■ Task description:
Look through the records below for the line with "(decode_dec_toNat hd).1 hdec". Return that line and each one after it up to and including the line with "gives it, as", exactly.
Available data section start
/-! ### The obligations -/

/-- Settles O2: the fields of the canonical word are those it was put together from, and a key operand that fits its
field is read back from it. -/
theorem decodeOfEncodeIsTheCommand : Obligations.DecodeOfEncodeIsTheCommand := by
  intro i hw
  cases i with
  | loadkey a b =>
    obtain ⟨ha, hb⟩ := (Bool.and_eq_true_iff ..).1 hw
    obtain ⟨hop, hrsv, hfa, hfb, -⟩ := fields_formatK 0b01#2 (keyField a) (keyField b) 0#8
    rw [encode, decode_eq_loadkey hop hrsv, hfa, hfb, toInt_keyField a ha, toInt_keyField b hb]
  | enc ch =>
    obtain ⟨hop, hrsv, -, -, hch⟩ := fields_formatK 0b10#2 0#8 0#8 ch
    rw [encode, decode_eq_enc hop hrsv, hch]
  | dec ch =>
    obtain ⟨hop, hrsv, -, -, hch⟩ := fields_formatK 0b11#2 0#8 0#8 ch
    rw [encode, decode_eq_dec hop hrsv, hch]

/-- Settles O3: a top byte of a row is that row's OP with RSV = 0, and a word that decodes to a command has one. -/
theorem topByteDecidesTheCommand : Obligations.TopByteDecidesTheCommand := by
  intro w
  refine ⟨fun h => ?_, fun h => ?_, fun h => ?_, fun ⟨hload, henc, hdec⟩ => ?_⟩
  · obtain ⟨hop, hrsv⟩ := fields_of_topByte (op := 0b01#2) h
    rw [decode_eq_loadkey hop hrsv, ← aField_toNat, ← bField_toNat, signedByte_toNat, signedByte_toNat]
  · obtain ⟨hop, hrsv⟩ := fields_of_topByte (op := 0b10#2) h
    rw [decode_eq_enc hop hrsv, chField_eq_ofNat]
  · obtain ⟨hop, hrsv⟩ := fields_of_topByte (op := 0b11#2) h
    rw [decode_eq_dec hop hrsv, chField_eq_ofNat]
  · rcases hd : decode w with e | ⟨a, b⟩ | ch | ch
    · exact ⟨e, rfl⟩
    · exact absurd (decode_loadkey_toNat hd).1 hload
    · exact absurd (decode_enc_toNat hd).1 henc
    · exact absurd (decode_dec_toNat hd).1 hdec

/-- Settles O4: the canonical word decodes to the same command by O2, and a step sees only what a word decodes to. -/
theorem ignoredFieldsChangeNothing : Obligations.IgnoredFieldsChangeNothing := by
  intro w i h
  have hback : decode (encode i) = .ok i := decodeOfEncodeIsTheCommand i (decode_wellFormed h)
  refine ⟨decode_wellFormed h, ?_, hback, fun s rest hr => ?_⟩
  · cases i with
    | loadkey a b => exact encode_toNat_of_loadkey h
    | enc ch => exact encode_toNat_of_enc h
    | dec ch => exact encode_toNat_of_dec h
  · have hstep (v : CommandWord) : step { s with host := .command v :: rest } = runWord v { s with host := rest } :=
      step_command (s := { s with host := .command v :: rest }) rfl hr
    rw [hstep, hstep, runWord_congr (h.trans hback.symm)]

/-- Settles O6: such a word is no command, and the answer to one is the response word 0xC000. -/
theorem illegalWordAnswersIllegalCmd : Obligations.IllegalWordAnswersIllegalCmd := by
  intro s w rest hh hr hill
  obtain ⟨e, he⟩ := exists_decode_error hill
  rw [step_command hh hr, runWord_of_error he]
  rfl
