-- ==== Sys2Proof/Machine/State.lean ====
section
/-! DEFINITION. The state of the AQ-8192: every register, memory, queue, counter, mode and pin the manual gives it, as
plain data, and the queue of commands that wait. -/
namespace Sys2Proof.Machine

/-- Why the machine stops. Nothing in the manual stops the device, so the type has no constructor and no meaning can
answer a fault. -/
inductive Fault where
  deriving DecidableEq, Repr

/-- Why a command has no meaning. -/
inductive Refusal where
  /-- Raised by an arm of `exec` whose command has not been given its meaning (safe: the run ends there). -/
  | notModelled (mnemonic : String)
  deriving DecidableEq, Repr

/-! ## Chapter 1: quires and headroom -/

/-- One quire (R20): the credits of its producer, its capacity and its highest occupancy. -/
structure Quire where
  credits : Nat := 0
  capacity : Nat := 0
  high : Nat := 0
  deriving DecidableEq, Repr

/-- Headroom and core voltage (R28-R30, R458-R459). -/
structure AvsSt where
  /-- Run of evaluations with the headroom at or above margin + hysteresis. -/
  goodRun : Nat := 0
  /-- The VCORE request of the last completed step, in mV; 0 before the first. -/
  request : Nat := 0
  /-- A step waits for its target: the requested voltage. -/
  stepping : Option Nat := none
  /-- Consecutive failed steps, and the failed step that the next evaluation retries (R459). -/
  failures : Nat := 0
  retry : Option Nat := none
  deriving DecidableEq, Repr

/-! ## Chapter 3: device time -/

/-- A transmit stamp queued for a port (R70): the word of TXQ_ID and the stamp. -/
structure TxStamp where
  id : Nat
  stamp : Nat
  deriving DecidableEq, Repr

/-- A master of the announce protocol seen on a port (R59). -/
structure Foreign where
  port : Nat
  clockId : Nat
  portNumber : Nat
  /-- Device times of its latest Announce messages, newest first. -/
  seen : List Nat := []
  qualified : Bool := false
  /-- The latest Announce body's fields used by the dataset comparison and by R59, R66. -/
  priority1 : Nat := 0
  clockClass : Nat := 0
  accuracy : Nat := 0
  variance : Nat := 0
  priority2 : Nat := 0
  grandmaster : Nat := 0
  steps : Nat := 0
  utcOffset : Nat := 0
  flags : Nat := 0
  /-- The master's Announce interval in ns, and the device time of its last Sync the servo accepted. -/
  interval : Nat := 0
  lastSync : Nat := 0
  deriving DecidableEq, Repr

/-- A running or refused command of TBS_CTRL that waits for the next TBC tick (R55). -/
inductive TimeCmd where
  | set (sec ns : Nat)
  /-- A signed change, in 2^-16 ns: a whole number of ns for ADJ, the servo's offset for a servo step. -/
  | adj (delta : Int)
  deriving DecidableEq, Repr

/-- The selected master (R59): the port it is seen on and its port identity. -/
structure MasterSel where
  port : Nat
  clockId : Nat
  portNumber : Nat
  deriving DecidableEq, Repr

/-- A two-step Sync that waits for its Follow_Up (R61): its port and sequence, the receive stamp and the correction, in
2^-16 ns. -/
structure SyncWait where
  port : Nat
  seq : Nat
  stamp : Int
  corr : Int
  deriving DecidableEq, Repr

/-- The peer-delay exchange of a port (R58, R60): the sequence of the own Pdelay_Req and the elapsed time of the last one, its t1 once
sent, and t2, t4 and the correction of a response that waits for its follow-up; times in 2^-16 ns. -/
structure PdelaySt where
  seq : Nat := 0
  last : Option Nat := none
  t1 : Option Int := none
  t2 : Int := 0
  t4 : Option Int := none
  corr : Int := 0
  deriving DecidableEq, Repr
Available data section end
■ Response:
    · exact absurd (decode_dec_toNat hd).1 hdec

/-- Settles O4: the canonical word decodes to the same command by O2, and a step sees only what a word decodes to. -/
theorem ignoredFieldsChangeNothing : Obligations.IgnoredFieldsChangeNothing := by
  intro w i h
  have hback : decode (encode i) = .ok i := decodeOfEncodeIsTheCommand i (decode_wellFormed h)
  refine ⟨decode_wellFormed h, ?_, hback, fun s rest hr => ?_⟩
  · cases i with
    | loadkey a b => exact encode_toNat_of_loadkey h
    | enc ch => exact encode_toNat_of_enc h
    | dec ch => exact encode_toNat_of_dec h
  · have hstep (v : CommandWord) : step { s with host := .command v :: rest } = runWord v { s with host := rest } :=
      step_command (s := { s with host := .command v :: rest }) rfl hr
    rw [hstep, hstep, runWord_congr (h.trans hback.symm)]

/-- Settles O6: such a word is no command, and the answer to one is the response word 0xC000. -/
theorem illegalWordAnswersIllegalCmd : Obligations.IllegalWordAnswersIllegalCmd := by
  intro s w rest hh hr hill
  obtain ⟨e, he⟩ := exists_decode_error hill
  rw [step_command hh hr, runWord_of_error he]
  rfl
-- ==== Sys2Proof/Machine/State.lean ====
section
/-! DEFINITION. The state of the AQ-8192: every register, memory, queue, counter, mode and pin the manual gives it, as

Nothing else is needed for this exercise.